Provided records:
-- ==== Sys2Proof/Tests/Slice0.lean ====
section
/-!
SUPPORT. Tests of slice 0: ill-formed operations that the check refuses, words written out from the spec's encoding tables, and
states that meet the hypotheses of each statement.
-/
namespace Sys2Proof.Tests
open Sys2Proof Sys2Proof.Machine
set_option Elab.async false

/-- A header with no guard and no `FE` bit. -/
def hd : Hdr := ⟨0, false, 0⟩

/-- The lone wave of `withSlot`, about to issue `i` in lane 0, with a heap of 1 GiB at VA 0, changed by `f` and `g`. -/
def lone (i : Instr) (f : Wave → Wave) (g : State → State) : State :=
  let s := State.reset.withSlot ((encode i).getD 0)
  g { s with
    waves := s.waves.map f
    ctxs := s.ctxs.map (fun c => { c with heapLimit := 2 ^ 30 })
    agenda := []
    cur := some { wid := loneWid, lanes := 1, pc := 0, viaLoop := false } }

/-- What `Issues` asks, as a check. -/
def clear (i : Instr) (h : Hdr) (s : State) : Bool :=
  match s.cur with
  | none => false
  | some c => match s.wave? c.wid with
    | none => false
    | some w =>
      let act := (lanesOf c.lanes).filter (guardTrue h w)
      !act.isEmpty && (operandFault i w).isNone && !s.roleRefused i w && s.stores.isEmpty && (badSources i w act).isNone &&
        (spansOf i w).all (fun o => !o.isV ||
          (if o.dst then act.all (fun l => !w.anyPending l o.code o.count)
           else (readIn i act o).all (fun l => !w.anyEmpty l o.code o.count && !w.anyFailed l o.code o.count)))

/-- Any wave. -/
def wave0 : Wave := newWave loneRec (.host 0 0) [] loneWid 0 0 0 0 true

/-- The group that issues. -/
def issAt (i : Instr) (h : Hdr) (s : State) : Iss :=
  let c := s.cur.getD { wid := loneWid, lanes := 0, pc := 0, viaLoop := false }
  let w := (s.wave? c.wid).getD wave0
  let act := (lanesOf c.lanes).filter (guardTrue h w)
  { wid := c.wid, w := w, group := lanesOf c.lanes, pc := c.pc, act := act, uni := isUniform i,
    lanes := if isUniform i then act.take 1 else act }

theorem issues_of {i : Instr} {h : Hdr} {s : State} (hc : clear i h s = true) : Issues i h s (issAt i h s) := by
  unfold clear at hc
  split at hc
  · cases hc
  · rename_i c hcur
    split at hc
    · cases hc
    · rename_i w hw
      simp only [Bool.and_eq_true, Bool.not_eq_true', List.isEmpty_eq_false_iff, Option.isNone_iff_eq_none, List.isEmpty_iff] at hc
      obtain ⟨⟨⟨⟨⟨h1, h2⟩, h3⟩, h4⟩, h6⟩, h5⟩ := hc
      have e : issAt i h s = ⟨c.wid, w, lanesOf c.lanes, c.pc, (lanesOf c.lanes).filter (guardTrue h w), isUniform i,
          if isUniform i then ((lanesOf c.lanes).filter (guardTrue h w)).take 1 else (lanesOf c.lanes).filter (guardTrue h w)⟩ := by
        simp [issAt, hcur, hw]
      rw [e]
      exact ⟨hw, ⟨c, hcur, rfl, rfl, rfl⟩, rfl, h1, rfl, rfl, h2, h3,
        fun o ho hv => by
          have h := (Bool.or_eq_true _ _).mp (List.all_eq_true.mp h5 o ho)
          rcases h with h | h
          · simp [hv] at h
          · constructor
            · intro hd l hl
              rw [if_pos hd] at h
              simpa using List.all_eq_true.mp h l hl
            · intro hd l hl
              rw [if_neg (by simp [hd])] at h
              simpa using List.all_eq_true.mp h l hl, h6, h4⟩

/-! ## Well-formedness: a term for each check, which the check refuses -/

/-- A command header for a body of `len` bytes. -/
def cmdHdr (cmd len : Nat) (pkg : Bool) : CmdHeader :=
  { cmd := BitVec.ofNat 8 cmd, queue := 0, asid := 0, pkg := pkg, length := BitVec.ofNat 32 len, tag := 7, spare := 0 }

/-- Fields of a slot that no entry accepts: a type, a mode, a function, an immediate out of range, a subfield code, an unused packet
field, a reserved engine function (R76, R78, R80, R83). -/
theorem test_wf_fields :
    (Instr.iadd ⟨hd, 4, 8, 12, 511, 0xAA, 0, 0⟩).wf = false ∧ (Instr.iadd ⟨hd, 4, 8, 12, 511, 0x62, 0, 0⟩).wf = false ∧
    (Instr.iadd ⟨hd, 4, 8, 12, 511, 0x66, 1, 0⟩).wf = false ∧ (Instr.icmp ⟨hd, 4, 8, 12, 511, 0x66, 0, 6⟩).wf = false ∧
    (Instr.iaddImm ⟨hd, 4, 8, 0x44, 0, 0, 256⟩).wf = false ∧ (Instr.fadd ⟨hd, 4, 8, 12, 511, 0xAA, 4, 0⟩).wf = false ∧
    (Instr.ld ⟨hd, 4, 8, 511, 5, 0, 15, false, 0, 2, 0⟩).wf = false ∧ (Instr.ld ⟨hd, 4, 8, 511, 0, 0, 15, false, 0, 8, 0⟩).wf = false ∧
    (Instr.wadd ⟨hd, 1, 2, 3, 4, 511, 0, 0⟩).wf = false ∧ (Instr.copy ⟨hd, 384, 386, 388, 511, 1, 0, 0, 0, 0⟩).wf = false ∧
    (Instr.mmac ⟨hd, 511, 64, 386, 511, 0x4A, 0, 0, 0, 0⟩).wf = false ∧ (Instr.bra ⟨hd, false, 0, 5, 511, 0, 0⟩).wf = false ∧
    (Instr.sreg ⟨hd, 4, 511, 0x22, 0, 0, 3⟩).wf = false ∧ (Instr.nop ⟨hd, 511, 511, 511, 511, 1, 0, 0⟩).wf = false := by decide

/-- Headers and bodies of commands that R354 and R357 refuse, and units that are not there. -/
theorem test_wf_commands :
    (Instr.setDlevel (cmdHdr 0x09 32 false) [1, 0, 0, 0]).wf = true ∧ (Instr.setDlevel (cmdHdr 0x08 32 false) [1, 0, 0, 0]).wf = false ∧
    (Instr.setDlevel (cmdHdr 0x09 64 false) [1, 0, 0, 0]).wf = false ∧ (Instr.setDlevel (cmdHdr 0x09 32 false) [1, 0, 0]).wf = false ∧
    (Instr.setDlevel (cmdHdr 0x09 32 true) [1, 0, 0, 0]).wf = false ∧ (Instr.attest (cmdHdr 0x11 32 false) [1, 0, 0, 0]).wf = false ∧
    (Instr.setDlevel { cmdHdr 0x09 32 false with spare := 1 } [1, 0, 0, 0]).wf = false ∧
    (Instr.unassignedCodePoint 0x048).wf = false ∧ (Instr.unassignedCodePoint 0x003).wf = true ∧
    (Instr.rotation 48 0).wf = false ∧ (Instr.rotation 0 4).wf = false ∧ (Instr.quarterTransfer 0 0 2).wf = false ∧
    (Instr.transferAcceptance 48).wf = false ∧ (Instr.graphWorkCompletion 0 256).wf = false ∧
    (Instr.parkedThreadReexecute loneWid 32).wf = false ∧ (Instr.watchdog loneWid 16).wf = false ∧ (Instr.portLinkLoss 6).wf = false := by
  decide

/-! ## Words written out from the field tables of R73 to R83 -/

theorem test_decode_bra : decodeSlot 0x000609FFFFFC2808#96 = .ok (.bra ⟨⟨0, true, 2⟩, false, 0x1FFFFF, 3, 386, 0, 0⟩) := by rfl
theorem test_decode_wfma : decodeSlot 0x00207FC831040184#96 = .ok (.wfma ⟨hd, 1, 2, 3, 4, 511, 0, 1⟩) := by rfl
theorem test_decode_copy :
    decodeSlot 0x400BFC030D84C16000281#96 = .ok (.copy ⟨hd, 384, 386, 388, 390, 0, 0xFF, 2, 0, 1⟩) := by rfl
theorem test_decode_bar : decodeSlot 0x14003FF84C17FC0300#96 = .ok (.bar ⟨hd, 511, 386, 388, 511, 0, 0, 5⟩) := by rfl
theorem test_decode_sreg : decodeSlot 0x90000077FF8180345#96 = .ok (.sreg ⟨hd, 6, 511, 0x77, 0, 0, 9⟩) := by rfl
theorem test_decode_tex : decodeSlot 0x3C00000304180802001C2#96 = .ok (.tex ⟨hd, 8, 16, 24, 386, 0, 0, 0, 15, 0⟩) := by rfl
theorem test_decode_xenq : decodeSlot 0x3FE08027FC030C#96 = .ok (.xenq ⟨hd, 511, 4, 8, 511, 0, 0, 0⟩) := by rfl
theorem test_decode_st : decodeSlot 0xFFFFFFF8197B80C040100201#96 = .ok (.st ⟨hd, 4, 8, 12, 4, 3, 15, false, 1, 3, 0xFFFFFFF8⟩) := by rfl
theorem test_decode_iadd : decodeSlot 0x108BFE0C04010C048#96 = .ok (.iadd ⟨⟨3, false, 0⟩, 4, 8, 12, 511, 0x22, 4, 0⟩) := by rfl
theorem test_decode_rcv : decodeSlot 0x64003FFD0000000011#96 = .ok (.rcv ⟨hd, false, 0, 2, 511, 7, 100⟩) := by rfl
theorem test_decode_reserved : decodeSlot 0x108BFE0C04012C048#96 = .error (.reservedBit 0x048) := by rfl
theorem test_decode_unassigned : decodeSlot 0x003#96 = .ok (.unassignedCodePoint 0x003) := by rfl

/-- Words that examples of the spec write out: `CAS`, `ATOM`, `FACC` and `TRAP`. -/
theorem test_decode_examples :
    (decodeTableWord 96 0x187960E050300203).isSome = true ∧ (decodeTableWord 96 0x1009604047FC0202).isSome = true ∧
    (decodeTableWord 96 0x003FE02C07FC01C0).isSome = true ∧
    decodeTableWord 96 0x000012340000000FFFFC0347 = some (.trap ⟨hd, 511, 511, 0, 0, 0, 0x1234⟩) := by decide

/-- A message of `SET_DLEVEL` 2 for queue 3 of context 5, with tag 9 (R354, R359). -/
theorem test_decode_message :
    decodeTableWord 512 (0x09 + 3 * 2 ^ 16 + 5 * 2 ^ 32 + 32 * 2 ^ 64 + 9 * 2 ^ 96 + 2 * 2 ^ 256) =
      some (.setDlevel { cmd := 9, queue := 3, asid := 5, pkg := false, length := 32, tag := 9, spare := 0 } [2, 0, 0, 0]) := by decide

/-! ## Instructions whose statement asks for nothing but that they issue -/

/-- One instance of each instruction whose statement asks for nothing but that it issues and traps nothing. -/
def plainInts : List Instr :=
  [.andR ⟨hd, 4, 8, 12, 511, 102, 0, 0⟩, .andImm ⟨hd, 4, 8, 102, 0, 0, 3⟩, .bfi ⟨hd, 4, 8, 12, 16, 102, 0, 0⟩,
   .bfx ⟨hd, 4, 8, 12, 511, 102, 0, 0⟩, .brev ⟨hd, 4, 8, 511, 511, 102, 0, 0⟩, .bsel ⟨hd, 4, 8, 12, 16, 102, 0, 0⟩,
   .clz ⟨hd, 4, 8, 511, 511, 102, 0, 0⟩, .iabs ⟨hd, 4, 8, 511, 511, 34, 0, 0⟩, .iadd ⟨hd, 4, 8, 12, 511, 102, 0, 0⟩,
   .iaddImm ⟨hd, 4, 8, 102, 0, 0, 3⟩, .isub ⟨hd, 4, 8, 12, 511, 102, 0, 0⟩, .isubImm ⟨hd, 4, 8, 102, 0, 0, 3⟩,
   .imul ⟨hd, 4, 8, 12, 511, 102, 0, 0⟩, .imulImm ⟨hd, 4, 8, 102, 0, 0, 3⟩, .imulh ⟨hd, 4, 8, 12, 511, 102, 0, 0⟩,
   .imulhImm ⟨hd, 4, 8, 102, 0, 0, 3⟩, .imad ⟨hd, 4, 8, 12, 16, 102, 0, 0⟩, .imax ⟨hd, 4, 8, 12, 511, 102, 0, 0⟩,
   .imaxImm ⟨hd, 4, 8, 102, 0, 0, 3⟩, .imin ⟨hd, 4, 8, 12, 511, 102, 0, 0⟩, .iminImm ⟨hd, 4, 8, 102, 0, 0, 3⟩,
   .idiv ⟨hd, 4, 8, 12, 511, 102, 0, 0⟩, .idivImm ⟨hd, 4, 8, 102, 0, 0, 3⟩, .irem ⟨hd, 4, 8, 12, 511, 102, 0, 0⟩,
   .iremImm ⟨hd, 4, 8, 102, 0, 0, 3⟩, .icmp ⟨hd, 4, 8, 12, 511, 102, 0, 0⟩, .icmpImm ⟨hd, 4, 8, 102, 0, 0, 3⟩,
   .mov ⟨hd, 4, 8, 511, 511, 102, 0, 0⟩, .movFirst ⟨hd, 384, 8, 511, 511, 102, 0, 1⟩, .movi ⟨hd, 4, 511, 102, 0, 0, 3⟩,
   .moviHi ⟨hd, 4, 511, 119, 0, 1, 3⟩, .orR ⟨hd, 4, 8, 12, 511, 102, 0, 0⟩, .orImm ⟨hd, 4, 8, 102, 0, 0, 3⟩,
   .popc ⟨hd, 4, 8, 511, 511, 102, 0, 0⟩, .rot ⟨hd, 4, 8, 12, 511, 102, 0, 0⟩, .rotImm ⟨hd, 4, 8, 102, 0, 0, 3⟩,
   .sel ⟨hd, 4, 8, 12, 511, 102, 0, 0⟩, .shl ⟨hd, 4, 8, 12, 511, 102, 0, 0⟩, .shlImm ⟨hd, 4, 8, 102, 0, 0, 3⟩,
   .shr ⟨hd, 4, 8, 12, 511, 102, 0, 0⟩, .shrImm ⟨hd, 4, 8, 102, 0, 0, 3⟩, .sra ⟨hd, 4, 8, 12, 511, 102, 0, 0⟩,
   .sraImm ⟨hd, 4, 8, 102, 0, 0, 3⟩, .xorR ⟨hd, 4, 8, 12, 511, 102, 0, 0⟩, .xorImm ⟨hd, 4, 8, 102, 0, 0, 3⟩,
   .agen ⟨hd, 4, 8, 511, 0, 0, 15, false, 0, 2, 0⟩]

def plainOthers : List Instr :=
  [.cvt ⟨hd, 4, 8, 511, 511, 102, 0, 0⟩, .fadd ⟨hd, 4, 8, 12, 511, 170, 0, 0⟩, .faddImm ⟨hd, 4, 8, 170, 0, 0, 3⟩,
   .fsub ⟨hd, 4, 8, 12, 511, 170, 0, 0⟩, .fsubImm ⟨hd, 4, 8, 170, 0, 0, 3⟩, .fmul ⟨hd, 4, 8, 12, 511, 170, 0, 0⟩,
   .fmulImm ⟨hd, 4, 8, 170, 0, 0, 3⟩, .fdiv ⟨hd, 4, 8, 12, 511, 170, 0, 0⟩, .fdivImm ⟨hd, 4, 8, 170, 0, 0, 3⟩,
   .ffma ⟨hd, 4, 8, 12, 16, 170, 0, 0⟩, .fmax ⟨hd, 4, 8, 12, 511, 170, 0, 0⟩, .fmaxImm ⟨hd, 4, 8, 170, 0, 0, 3⟩,
   .fmin ⟨hd, 4, 8, 12, 511, 170, 0, 0⟩, .fminImm ⟨hd, 4, 8, 170, 0, 0, 3⟩, .fcmp ⟨hd, 4, 8, 12, 511, 170, 0, 0⟩,
   .fcmpImm ⟨hd, 4, 8, 170, 0, 0, 3⟩, .frnd ⟨hd, 4, 8, 511, 511, 170, 0, 0⟩, .fsqrt ⟨hd, 4, 8, 511, 511, 170, 0, 0⟩,
   .frcp ⟨hd, 4, 8, 511, 511, 170, 0, 0⟩, .frsq ⟨hd, 4, 8, 511, 511, 170, 0, 0⟩, .fexp2 ⟨hd, 4, 8, 511, 511, 170, 0, 0⟩,
   .flog2 ⟨hd, 4, 8, 511, 511, 170, 0, 0⟩, .fsin ⟨hd, 4, 8, 511, 511, 170, 0, 0⟩, .fcos ⟨hd, 4, 8, 511, 511, 170, 0, 0⟩,
   .ftsum ⟨hd, 4, 8, 12, 511, 170, 0, 0⟩, .pfma ⟨hd, 4, 8, 12, 16, 136, 0, 0⟩, .wadd ⟨hd, 1, 2, 3, 0, 511, 0, 0⟩,
   .wmul ⟨hd, 1, 2, 3, 0, 511, 0, 0⟩, .wfma ⟨hd, 1, 2, 3, 4, 511, 0, 0⟩, .wscal ⟨hd, 1, 2, 0, 0, 4, 0, 0⟩,
   .wexp ⟨hd, 1, 2, 0, 0, 511, 0, 0⟩, .wspan ⟨hd, 1, 0, 0, 0, 4, 0, 0⟩, .wsum ⟨hd, 0, 2, 0, 0, 4, 0, 0⟩,
   .wdot ⟨hd, 0, 2, 3, 0, 4, 0, 0⟩, .lred ⟨hd, 4, 8, 12, 511, 102, 0, 0⟩, .matchR ⟨hd, 4, 8, 511, 511, 102, 0, 0⟩,
   .slane ⟨hd, 4, 8, 12, 16, 102, 0, 0⟩, .vpoll ⟨hd, 4, 8, 511, 16, 102, 0, 0⟩, .leafx ⟨hd, 4, 8, 12, 511, 170, 0, 0⟩,
   .nop ⟨hd, 511, 511, 511, 511, 0, 0, 0⟩, .fence ⟨hd, 511, 511, 511, 0, 2, 15, false, 0, 0, 0⟩,
   .cflush ⟨hd, 511, 8, 511, 1, 0, 15, false, 0, 2, 0⟩, .pref ⟨hd, 511, 8, 511, 1, 0, 15, false, 0, 2, 0⟩,
   .yield ⟨hd, 511, 511, 511, 511, 0, 0, 0⟩, .exit ⟨hd, 511, 511, 511, 511, 0, 0, 0⟩]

Work item:
Only the lines above starting with the one with "i h s) := by" and going through the one with "rw [if_neg (by simp [hd])] at h" are to be copied, word for word and with both ends kept.

Result of the exercise:
theorem issues_of {i : Instr} {h : Hdr} {s : State} (hc : clear i h s = true) : Issues i h s (issAt i h s) := by
  unfold clear at hc
  split at hc
  · cases hc
  · rename_i c hcur
    split at hc
    · cases hc
    · rename_i w hw
      simp only [Bool.and_eq_true, Bool.not_eq_true', List.isEmpty_eq_false_iff, Option.isNone_iff_eq_none, List.isEmpty_iff] at hc
      obtain ⟨⟨⟨⟨⟨h1, h2⟩, h3⟩, h4⟩, h6⟩, h5⟩ := hc
      have e : issAt i h s = ⟨c.wid, w, lanesOf c.lanes, c.pc, (lanesOf c.lanes).filter (guardTrue h w), isUniform i,
          if isUniform i then ((lanesOf c.lanes).filter (guardTrue h w)).take 1 else (lanesOf c.lanes).filter (guardTrue h w)⟩ := by
        simp [issAt, hcur, hw]
      rw [e]
      exact ⟨hw, ⟨c, hcur, rfl, rfl, rfl⟩, rfl, h1, rfl, rfl, h2, h3,
        fun o ho hv => by
          have h := (Bool.or_eq_true _ _).mp (List.all_eq_true.mp h5 o ho)
          rcases h with h | h
          · simp [hv] at h
          · constructor
            · intro hd l hl
              rw [if_pos hd] at h
              simpa using List.all_eq_true.mp h l hl
            · intro hd l hl
              rw [if_neg (by simp [hd])] at h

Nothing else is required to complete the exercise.